Under this line are the records; write out word for word the part that begins at the line containing "def State.admitSeq (s" and ends at the line containing "let s := s.setRow (seqRow i) row", and no more.

Entries provided START

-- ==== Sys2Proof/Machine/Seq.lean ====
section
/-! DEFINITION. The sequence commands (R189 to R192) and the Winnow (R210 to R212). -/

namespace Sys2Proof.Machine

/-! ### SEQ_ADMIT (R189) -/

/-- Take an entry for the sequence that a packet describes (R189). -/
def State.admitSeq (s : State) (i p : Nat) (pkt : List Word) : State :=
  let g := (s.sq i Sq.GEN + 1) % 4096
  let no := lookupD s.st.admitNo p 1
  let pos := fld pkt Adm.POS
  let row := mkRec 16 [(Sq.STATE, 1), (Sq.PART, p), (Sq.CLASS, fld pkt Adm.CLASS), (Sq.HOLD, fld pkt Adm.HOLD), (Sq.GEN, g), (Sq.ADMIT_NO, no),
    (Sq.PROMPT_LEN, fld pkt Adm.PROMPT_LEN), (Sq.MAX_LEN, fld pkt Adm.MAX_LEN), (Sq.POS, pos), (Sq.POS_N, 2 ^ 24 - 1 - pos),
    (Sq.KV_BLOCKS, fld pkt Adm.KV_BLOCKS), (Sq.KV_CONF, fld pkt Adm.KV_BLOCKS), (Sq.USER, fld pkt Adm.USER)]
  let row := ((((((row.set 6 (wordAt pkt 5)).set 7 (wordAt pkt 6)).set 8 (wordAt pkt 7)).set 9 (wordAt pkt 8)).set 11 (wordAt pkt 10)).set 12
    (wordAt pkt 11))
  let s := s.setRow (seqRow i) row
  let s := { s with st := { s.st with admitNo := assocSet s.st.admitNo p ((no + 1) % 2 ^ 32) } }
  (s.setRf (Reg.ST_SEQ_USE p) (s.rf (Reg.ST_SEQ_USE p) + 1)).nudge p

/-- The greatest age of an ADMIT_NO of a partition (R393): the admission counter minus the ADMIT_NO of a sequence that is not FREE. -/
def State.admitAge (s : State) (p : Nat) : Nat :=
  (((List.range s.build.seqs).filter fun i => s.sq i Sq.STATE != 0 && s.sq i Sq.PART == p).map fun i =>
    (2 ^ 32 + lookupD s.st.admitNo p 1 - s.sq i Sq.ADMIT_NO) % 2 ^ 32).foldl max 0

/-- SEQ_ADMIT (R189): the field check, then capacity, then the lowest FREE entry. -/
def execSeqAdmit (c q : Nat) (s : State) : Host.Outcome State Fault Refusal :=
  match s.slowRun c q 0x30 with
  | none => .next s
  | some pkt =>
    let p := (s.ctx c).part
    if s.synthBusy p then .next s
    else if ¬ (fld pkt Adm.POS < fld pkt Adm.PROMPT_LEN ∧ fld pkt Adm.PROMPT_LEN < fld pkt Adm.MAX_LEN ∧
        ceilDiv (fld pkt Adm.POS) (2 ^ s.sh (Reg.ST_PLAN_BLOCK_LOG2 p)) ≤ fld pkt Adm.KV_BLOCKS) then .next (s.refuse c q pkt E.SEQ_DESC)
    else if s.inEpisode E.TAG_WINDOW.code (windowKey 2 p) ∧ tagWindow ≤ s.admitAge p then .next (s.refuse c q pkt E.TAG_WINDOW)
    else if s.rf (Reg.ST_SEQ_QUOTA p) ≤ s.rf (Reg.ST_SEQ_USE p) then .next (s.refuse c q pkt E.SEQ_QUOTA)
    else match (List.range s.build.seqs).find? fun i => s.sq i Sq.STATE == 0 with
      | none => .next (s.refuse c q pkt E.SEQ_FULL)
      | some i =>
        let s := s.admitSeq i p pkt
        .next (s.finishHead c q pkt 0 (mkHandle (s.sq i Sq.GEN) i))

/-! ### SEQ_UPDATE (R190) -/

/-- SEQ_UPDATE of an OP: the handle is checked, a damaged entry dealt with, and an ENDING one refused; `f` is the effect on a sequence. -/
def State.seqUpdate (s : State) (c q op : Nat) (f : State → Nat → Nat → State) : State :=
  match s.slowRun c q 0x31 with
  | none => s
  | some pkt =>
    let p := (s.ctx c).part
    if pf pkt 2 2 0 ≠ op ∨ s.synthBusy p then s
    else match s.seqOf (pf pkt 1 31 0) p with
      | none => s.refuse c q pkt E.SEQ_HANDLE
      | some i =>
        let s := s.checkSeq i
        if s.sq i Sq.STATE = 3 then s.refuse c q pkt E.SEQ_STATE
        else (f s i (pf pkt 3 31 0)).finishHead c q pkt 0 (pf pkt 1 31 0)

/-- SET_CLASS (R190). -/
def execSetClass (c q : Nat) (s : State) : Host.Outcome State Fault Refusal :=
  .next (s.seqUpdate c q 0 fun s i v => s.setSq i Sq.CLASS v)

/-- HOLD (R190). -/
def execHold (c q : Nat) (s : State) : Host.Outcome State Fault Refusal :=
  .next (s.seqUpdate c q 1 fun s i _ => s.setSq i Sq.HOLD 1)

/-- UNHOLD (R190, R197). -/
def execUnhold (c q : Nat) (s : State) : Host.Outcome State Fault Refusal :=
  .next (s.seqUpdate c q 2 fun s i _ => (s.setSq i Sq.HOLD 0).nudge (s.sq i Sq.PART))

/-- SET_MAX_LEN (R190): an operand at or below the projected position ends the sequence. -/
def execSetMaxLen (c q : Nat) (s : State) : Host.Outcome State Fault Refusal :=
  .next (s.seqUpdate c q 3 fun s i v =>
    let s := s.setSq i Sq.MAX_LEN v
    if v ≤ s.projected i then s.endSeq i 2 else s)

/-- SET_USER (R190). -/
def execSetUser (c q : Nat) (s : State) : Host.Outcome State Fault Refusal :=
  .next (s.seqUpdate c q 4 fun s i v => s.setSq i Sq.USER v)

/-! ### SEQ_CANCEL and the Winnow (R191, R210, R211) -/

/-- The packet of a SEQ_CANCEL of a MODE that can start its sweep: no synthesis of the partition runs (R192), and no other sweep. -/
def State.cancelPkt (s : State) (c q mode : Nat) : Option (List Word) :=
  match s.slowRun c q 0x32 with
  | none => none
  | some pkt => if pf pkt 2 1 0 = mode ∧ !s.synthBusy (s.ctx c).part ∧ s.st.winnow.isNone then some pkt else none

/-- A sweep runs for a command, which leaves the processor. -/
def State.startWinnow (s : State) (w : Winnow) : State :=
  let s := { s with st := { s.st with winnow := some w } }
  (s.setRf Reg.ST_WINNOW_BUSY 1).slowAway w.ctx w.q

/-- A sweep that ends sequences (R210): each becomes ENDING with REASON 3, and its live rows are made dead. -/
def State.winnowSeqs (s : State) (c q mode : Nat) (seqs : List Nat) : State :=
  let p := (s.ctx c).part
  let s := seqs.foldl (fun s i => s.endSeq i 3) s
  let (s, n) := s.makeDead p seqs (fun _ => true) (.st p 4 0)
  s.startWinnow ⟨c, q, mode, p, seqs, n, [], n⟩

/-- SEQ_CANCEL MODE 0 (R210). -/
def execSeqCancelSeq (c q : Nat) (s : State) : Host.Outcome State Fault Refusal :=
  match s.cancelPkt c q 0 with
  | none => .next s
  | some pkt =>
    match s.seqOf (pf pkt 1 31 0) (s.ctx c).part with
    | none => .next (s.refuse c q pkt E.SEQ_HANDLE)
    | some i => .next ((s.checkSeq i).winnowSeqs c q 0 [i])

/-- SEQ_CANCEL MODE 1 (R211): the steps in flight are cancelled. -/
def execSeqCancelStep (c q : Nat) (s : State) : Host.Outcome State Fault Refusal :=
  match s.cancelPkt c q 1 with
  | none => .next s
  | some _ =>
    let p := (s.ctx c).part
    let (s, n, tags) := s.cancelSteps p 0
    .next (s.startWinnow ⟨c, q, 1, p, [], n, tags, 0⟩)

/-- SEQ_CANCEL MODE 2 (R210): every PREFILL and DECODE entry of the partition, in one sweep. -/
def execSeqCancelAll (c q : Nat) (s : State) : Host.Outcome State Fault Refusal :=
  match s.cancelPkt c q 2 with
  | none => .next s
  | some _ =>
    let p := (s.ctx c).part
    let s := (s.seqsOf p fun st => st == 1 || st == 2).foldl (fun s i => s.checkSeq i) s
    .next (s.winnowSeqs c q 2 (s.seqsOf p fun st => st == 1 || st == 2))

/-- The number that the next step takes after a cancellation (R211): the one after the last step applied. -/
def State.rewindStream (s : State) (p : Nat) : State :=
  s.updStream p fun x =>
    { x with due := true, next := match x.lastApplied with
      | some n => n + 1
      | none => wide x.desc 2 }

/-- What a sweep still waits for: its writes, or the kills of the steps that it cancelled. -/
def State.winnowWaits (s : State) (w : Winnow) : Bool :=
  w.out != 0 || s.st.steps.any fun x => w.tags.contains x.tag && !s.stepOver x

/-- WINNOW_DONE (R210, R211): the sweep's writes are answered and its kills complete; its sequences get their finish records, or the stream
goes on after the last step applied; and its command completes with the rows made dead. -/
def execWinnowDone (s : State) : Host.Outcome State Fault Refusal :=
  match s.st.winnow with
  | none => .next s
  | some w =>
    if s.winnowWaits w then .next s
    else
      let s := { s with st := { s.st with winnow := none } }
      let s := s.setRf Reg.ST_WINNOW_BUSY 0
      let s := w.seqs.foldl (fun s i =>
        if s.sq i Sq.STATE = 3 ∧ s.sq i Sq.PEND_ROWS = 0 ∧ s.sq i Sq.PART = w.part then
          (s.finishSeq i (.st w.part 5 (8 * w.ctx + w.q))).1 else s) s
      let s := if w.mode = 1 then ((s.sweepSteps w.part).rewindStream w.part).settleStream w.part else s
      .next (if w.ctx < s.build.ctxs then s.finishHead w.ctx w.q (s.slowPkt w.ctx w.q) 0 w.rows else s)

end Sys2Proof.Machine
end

Entries provided END
Entries provided START

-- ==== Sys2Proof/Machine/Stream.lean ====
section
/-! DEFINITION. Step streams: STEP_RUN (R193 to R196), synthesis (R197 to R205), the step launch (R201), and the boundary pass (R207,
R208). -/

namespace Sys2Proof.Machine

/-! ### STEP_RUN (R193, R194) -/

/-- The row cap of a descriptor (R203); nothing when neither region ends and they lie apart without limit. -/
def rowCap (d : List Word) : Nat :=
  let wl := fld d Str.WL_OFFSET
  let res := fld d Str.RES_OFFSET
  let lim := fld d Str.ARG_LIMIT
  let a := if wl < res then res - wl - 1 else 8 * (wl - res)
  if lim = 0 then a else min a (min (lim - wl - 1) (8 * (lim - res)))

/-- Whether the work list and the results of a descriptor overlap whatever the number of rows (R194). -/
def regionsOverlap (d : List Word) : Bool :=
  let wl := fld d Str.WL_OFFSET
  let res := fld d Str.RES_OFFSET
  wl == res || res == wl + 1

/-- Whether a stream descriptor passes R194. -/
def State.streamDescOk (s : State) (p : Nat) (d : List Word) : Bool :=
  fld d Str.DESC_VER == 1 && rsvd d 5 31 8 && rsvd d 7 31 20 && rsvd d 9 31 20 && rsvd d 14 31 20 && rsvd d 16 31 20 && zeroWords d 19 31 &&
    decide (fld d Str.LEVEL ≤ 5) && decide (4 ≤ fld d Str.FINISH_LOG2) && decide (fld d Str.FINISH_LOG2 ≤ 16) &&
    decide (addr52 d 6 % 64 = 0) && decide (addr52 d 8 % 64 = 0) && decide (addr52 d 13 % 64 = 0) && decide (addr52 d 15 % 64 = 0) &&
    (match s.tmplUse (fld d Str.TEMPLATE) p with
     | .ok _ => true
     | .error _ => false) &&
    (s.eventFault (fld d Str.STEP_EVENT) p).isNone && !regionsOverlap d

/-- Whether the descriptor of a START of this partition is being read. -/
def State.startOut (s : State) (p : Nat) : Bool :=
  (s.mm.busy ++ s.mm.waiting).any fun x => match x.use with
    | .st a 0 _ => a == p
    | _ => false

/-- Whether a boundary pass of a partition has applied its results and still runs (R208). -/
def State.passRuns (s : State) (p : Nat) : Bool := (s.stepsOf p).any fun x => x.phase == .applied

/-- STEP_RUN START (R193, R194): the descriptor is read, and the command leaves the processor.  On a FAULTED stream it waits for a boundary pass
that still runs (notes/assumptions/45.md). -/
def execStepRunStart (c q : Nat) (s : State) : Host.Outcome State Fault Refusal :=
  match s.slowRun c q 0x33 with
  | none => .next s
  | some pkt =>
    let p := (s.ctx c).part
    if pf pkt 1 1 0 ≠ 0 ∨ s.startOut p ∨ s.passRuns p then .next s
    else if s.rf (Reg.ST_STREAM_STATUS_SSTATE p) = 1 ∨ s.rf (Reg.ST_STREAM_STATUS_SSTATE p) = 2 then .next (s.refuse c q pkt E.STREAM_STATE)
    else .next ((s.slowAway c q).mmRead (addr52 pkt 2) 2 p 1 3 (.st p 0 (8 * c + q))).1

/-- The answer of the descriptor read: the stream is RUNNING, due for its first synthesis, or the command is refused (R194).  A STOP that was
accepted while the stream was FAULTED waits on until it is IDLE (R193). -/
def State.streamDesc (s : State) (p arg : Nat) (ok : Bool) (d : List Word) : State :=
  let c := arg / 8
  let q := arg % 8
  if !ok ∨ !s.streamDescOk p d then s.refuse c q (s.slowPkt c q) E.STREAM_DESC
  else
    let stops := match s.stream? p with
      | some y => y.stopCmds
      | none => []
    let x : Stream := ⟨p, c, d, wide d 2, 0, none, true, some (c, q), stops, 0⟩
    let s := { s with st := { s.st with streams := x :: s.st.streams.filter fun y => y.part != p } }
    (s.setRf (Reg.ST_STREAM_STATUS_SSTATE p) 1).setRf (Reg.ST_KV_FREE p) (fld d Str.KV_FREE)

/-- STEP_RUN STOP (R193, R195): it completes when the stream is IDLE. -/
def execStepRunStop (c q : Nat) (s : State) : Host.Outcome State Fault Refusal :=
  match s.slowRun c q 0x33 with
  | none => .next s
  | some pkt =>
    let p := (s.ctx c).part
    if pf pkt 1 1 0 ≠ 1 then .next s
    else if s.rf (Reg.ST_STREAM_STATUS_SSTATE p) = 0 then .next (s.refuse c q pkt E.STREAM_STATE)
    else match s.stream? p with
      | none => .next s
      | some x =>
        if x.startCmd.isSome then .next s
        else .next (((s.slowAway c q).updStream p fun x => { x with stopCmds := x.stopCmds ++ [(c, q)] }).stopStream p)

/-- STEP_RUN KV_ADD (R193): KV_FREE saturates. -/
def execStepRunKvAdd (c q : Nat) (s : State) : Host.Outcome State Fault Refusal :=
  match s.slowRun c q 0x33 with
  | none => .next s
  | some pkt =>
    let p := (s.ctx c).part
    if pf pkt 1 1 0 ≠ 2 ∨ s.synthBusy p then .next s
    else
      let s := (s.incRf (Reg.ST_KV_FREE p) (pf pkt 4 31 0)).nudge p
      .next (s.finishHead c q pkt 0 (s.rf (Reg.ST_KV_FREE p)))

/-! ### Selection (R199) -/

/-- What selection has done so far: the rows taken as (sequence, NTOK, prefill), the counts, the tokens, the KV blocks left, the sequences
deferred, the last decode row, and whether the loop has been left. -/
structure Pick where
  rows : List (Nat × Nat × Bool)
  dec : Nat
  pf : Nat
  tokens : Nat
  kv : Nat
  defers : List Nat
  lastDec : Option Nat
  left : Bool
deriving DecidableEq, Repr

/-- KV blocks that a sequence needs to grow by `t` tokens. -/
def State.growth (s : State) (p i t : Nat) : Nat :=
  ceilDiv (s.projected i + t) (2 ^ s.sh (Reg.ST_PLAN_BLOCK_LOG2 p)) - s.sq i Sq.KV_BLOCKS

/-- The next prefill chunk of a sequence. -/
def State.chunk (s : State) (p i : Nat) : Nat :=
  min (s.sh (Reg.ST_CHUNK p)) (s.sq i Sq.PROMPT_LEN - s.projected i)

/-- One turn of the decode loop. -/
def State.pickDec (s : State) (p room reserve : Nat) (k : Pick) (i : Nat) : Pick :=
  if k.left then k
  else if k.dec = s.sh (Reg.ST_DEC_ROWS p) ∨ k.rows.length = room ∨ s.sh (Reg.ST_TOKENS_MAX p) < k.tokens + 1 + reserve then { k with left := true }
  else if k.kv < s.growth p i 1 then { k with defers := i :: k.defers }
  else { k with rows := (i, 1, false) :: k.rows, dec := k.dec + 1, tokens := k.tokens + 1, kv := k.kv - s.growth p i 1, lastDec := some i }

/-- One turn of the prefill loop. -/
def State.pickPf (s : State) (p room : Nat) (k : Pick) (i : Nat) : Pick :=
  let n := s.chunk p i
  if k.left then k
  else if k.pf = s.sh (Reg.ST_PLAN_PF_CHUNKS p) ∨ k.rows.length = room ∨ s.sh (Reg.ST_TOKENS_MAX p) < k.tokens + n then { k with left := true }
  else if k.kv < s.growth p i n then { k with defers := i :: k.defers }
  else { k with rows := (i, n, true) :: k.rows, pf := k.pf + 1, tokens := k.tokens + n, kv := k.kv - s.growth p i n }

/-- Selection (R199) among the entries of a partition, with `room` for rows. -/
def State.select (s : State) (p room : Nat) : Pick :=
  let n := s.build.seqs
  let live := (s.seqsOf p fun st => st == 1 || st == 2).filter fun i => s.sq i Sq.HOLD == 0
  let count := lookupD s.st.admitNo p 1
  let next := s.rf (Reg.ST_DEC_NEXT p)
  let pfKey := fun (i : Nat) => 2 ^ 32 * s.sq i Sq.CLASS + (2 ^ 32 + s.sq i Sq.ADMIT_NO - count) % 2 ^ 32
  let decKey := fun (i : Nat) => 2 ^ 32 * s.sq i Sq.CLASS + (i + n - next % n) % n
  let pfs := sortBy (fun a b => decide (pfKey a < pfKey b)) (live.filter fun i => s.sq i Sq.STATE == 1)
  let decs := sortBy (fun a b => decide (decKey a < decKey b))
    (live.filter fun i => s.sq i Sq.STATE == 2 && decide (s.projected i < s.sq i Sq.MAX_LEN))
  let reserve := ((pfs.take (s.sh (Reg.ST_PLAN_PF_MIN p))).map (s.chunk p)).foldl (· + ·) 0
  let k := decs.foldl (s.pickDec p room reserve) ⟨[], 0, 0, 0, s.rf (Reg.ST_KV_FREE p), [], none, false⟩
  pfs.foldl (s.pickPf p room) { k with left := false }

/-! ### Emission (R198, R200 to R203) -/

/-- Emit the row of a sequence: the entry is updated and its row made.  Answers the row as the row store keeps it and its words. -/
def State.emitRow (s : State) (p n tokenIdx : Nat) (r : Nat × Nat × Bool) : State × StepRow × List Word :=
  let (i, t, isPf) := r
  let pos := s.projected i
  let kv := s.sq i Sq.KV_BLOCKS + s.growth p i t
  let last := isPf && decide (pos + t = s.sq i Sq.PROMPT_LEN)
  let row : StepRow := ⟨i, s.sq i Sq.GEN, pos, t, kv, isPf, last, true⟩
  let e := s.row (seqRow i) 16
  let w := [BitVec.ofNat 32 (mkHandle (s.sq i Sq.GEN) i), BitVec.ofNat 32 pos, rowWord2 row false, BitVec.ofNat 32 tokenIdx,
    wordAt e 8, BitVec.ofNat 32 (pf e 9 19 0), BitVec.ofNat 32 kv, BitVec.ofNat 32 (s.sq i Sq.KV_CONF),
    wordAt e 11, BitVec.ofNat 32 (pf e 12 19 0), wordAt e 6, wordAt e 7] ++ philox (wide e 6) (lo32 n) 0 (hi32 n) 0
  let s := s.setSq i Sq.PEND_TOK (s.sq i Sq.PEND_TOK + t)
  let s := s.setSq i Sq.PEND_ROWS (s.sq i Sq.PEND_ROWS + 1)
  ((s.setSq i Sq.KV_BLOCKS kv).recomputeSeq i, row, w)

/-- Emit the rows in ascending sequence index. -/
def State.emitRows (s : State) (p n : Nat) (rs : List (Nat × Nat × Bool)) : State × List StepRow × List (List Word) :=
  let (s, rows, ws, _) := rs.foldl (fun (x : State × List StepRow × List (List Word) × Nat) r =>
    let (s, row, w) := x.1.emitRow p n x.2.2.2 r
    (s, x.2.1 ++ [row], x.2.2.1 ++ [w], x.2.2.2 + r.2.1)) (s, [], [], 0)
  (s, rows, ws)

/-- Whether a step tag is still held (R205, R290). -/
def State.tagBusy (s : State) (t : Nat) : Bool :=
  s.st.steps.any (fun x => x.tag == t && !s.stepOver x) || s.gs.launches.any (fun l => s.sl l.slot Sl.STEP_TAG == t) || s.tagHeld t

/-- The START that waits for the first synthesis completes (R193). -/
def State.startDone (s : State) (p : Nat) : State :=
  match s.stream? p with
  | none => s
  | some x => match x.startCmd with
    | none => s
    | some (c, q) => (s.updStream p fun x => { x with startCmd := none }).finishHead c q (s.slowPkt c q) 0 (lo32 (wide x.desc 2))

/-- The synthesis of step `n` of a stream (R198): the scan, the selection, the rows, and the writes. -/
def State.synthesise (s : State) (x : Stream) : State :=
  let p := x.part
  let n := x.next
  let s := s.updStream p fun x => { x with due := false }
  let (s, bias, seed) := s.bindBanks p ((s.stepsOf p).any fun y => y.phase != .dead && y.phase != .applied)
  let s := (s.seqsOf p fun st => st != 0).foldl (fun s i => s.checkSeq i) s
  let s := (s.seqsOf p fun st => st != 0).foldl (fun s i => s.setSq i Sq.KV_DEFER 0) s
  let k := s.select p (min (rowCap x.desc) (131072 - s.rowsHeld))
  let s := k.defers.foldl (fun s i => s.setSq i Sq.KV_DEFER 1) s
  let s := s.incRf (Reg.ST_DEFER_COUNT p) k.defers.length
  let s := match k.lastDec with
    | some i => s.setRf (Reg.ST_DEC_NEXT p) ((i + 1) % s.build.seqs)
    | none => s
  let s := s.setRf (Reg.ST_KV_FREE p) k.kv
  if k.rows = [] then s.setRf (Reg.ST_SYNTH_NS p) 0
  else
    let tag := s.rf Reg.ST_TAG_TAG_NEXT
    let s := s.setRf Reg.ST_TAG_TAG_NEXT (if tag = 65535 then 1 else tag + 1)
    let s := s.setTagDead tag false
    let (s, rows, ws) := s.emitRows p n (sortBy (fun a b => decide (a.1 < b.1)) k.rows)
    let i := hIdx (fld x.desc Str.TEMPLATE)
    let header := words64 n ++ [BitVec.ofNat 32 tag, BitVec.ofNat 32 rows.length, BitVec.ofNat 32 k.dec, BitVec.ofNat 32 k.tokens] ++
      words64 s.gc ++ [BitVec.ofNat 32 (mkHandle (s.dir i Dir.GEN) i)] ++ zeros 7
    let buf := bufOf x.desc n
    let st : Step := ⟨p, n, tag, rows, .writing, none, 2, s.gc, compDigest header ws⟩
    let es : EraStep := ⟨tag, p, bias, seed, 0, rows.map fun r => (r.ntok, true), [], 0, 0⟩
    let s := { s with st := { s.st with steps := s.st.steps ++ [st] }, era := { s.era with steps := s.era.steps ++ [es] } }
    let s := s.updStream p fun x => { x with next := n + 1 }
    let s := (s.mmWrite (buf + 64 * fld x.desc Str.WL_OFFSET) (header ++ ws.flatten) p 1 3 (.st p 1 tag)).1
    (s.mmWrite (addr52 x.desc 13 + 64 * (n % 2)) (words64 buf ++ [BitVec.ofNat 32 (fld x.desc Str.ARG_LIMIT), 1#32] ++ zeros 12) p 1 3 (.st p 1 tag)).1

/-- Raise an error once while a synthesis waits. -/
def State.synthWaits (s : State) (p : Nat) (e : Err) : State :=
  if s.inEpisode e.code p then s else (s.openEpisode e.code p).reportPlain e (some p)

Entries provided END

» Worked solution:
def State.admitSeq (s : State) (i p : Nat) (pkt : List Word) : State :=
  let g := (s.sq i Sq.GEN + 1) % 4096
  let no := lookupD s.st.admitNo p 1
  let pos := fld pkt Adm.POS
  let row := mkRec 16 [(Sq.STATE, 1), (Sq.PART, p), (Sq.CLASS, fld pkt Adm.CLASS), (Sq.HOLD, fld pkt Adm.HOLD), (Sq.GEN, g), (Sq.ADMIT_NO, no),
    (Sq.PROMPT_LEN, fld pkt Adm.PROMPT_LEN), (Sq.MAX_LEN, fld pkt Adm.MAX_LEN), (Sq.POS, pos), (Sq.POS_N, 2 ^ 24 - 1 - pos),
    (Sq.KV_BLOCKS, fld pkt Adm.KV_BLOCKS), (Sq.KV_CONF, fld pkt Adm.KV_BLOCKS), (Sq.USER, fld pkt Adm.USER)]
  let row := ((((((row.set 6 (wordAt pkt 5)).set 7 (wordAt pkt 6)).set 8 (wordAt pkt 7)).set 9 (wordAt pkt 8)).set 11 (wordAt pkt 10)).set 12
    (wordAt pkt 11))
  let s := s.setRow (seqRow i) row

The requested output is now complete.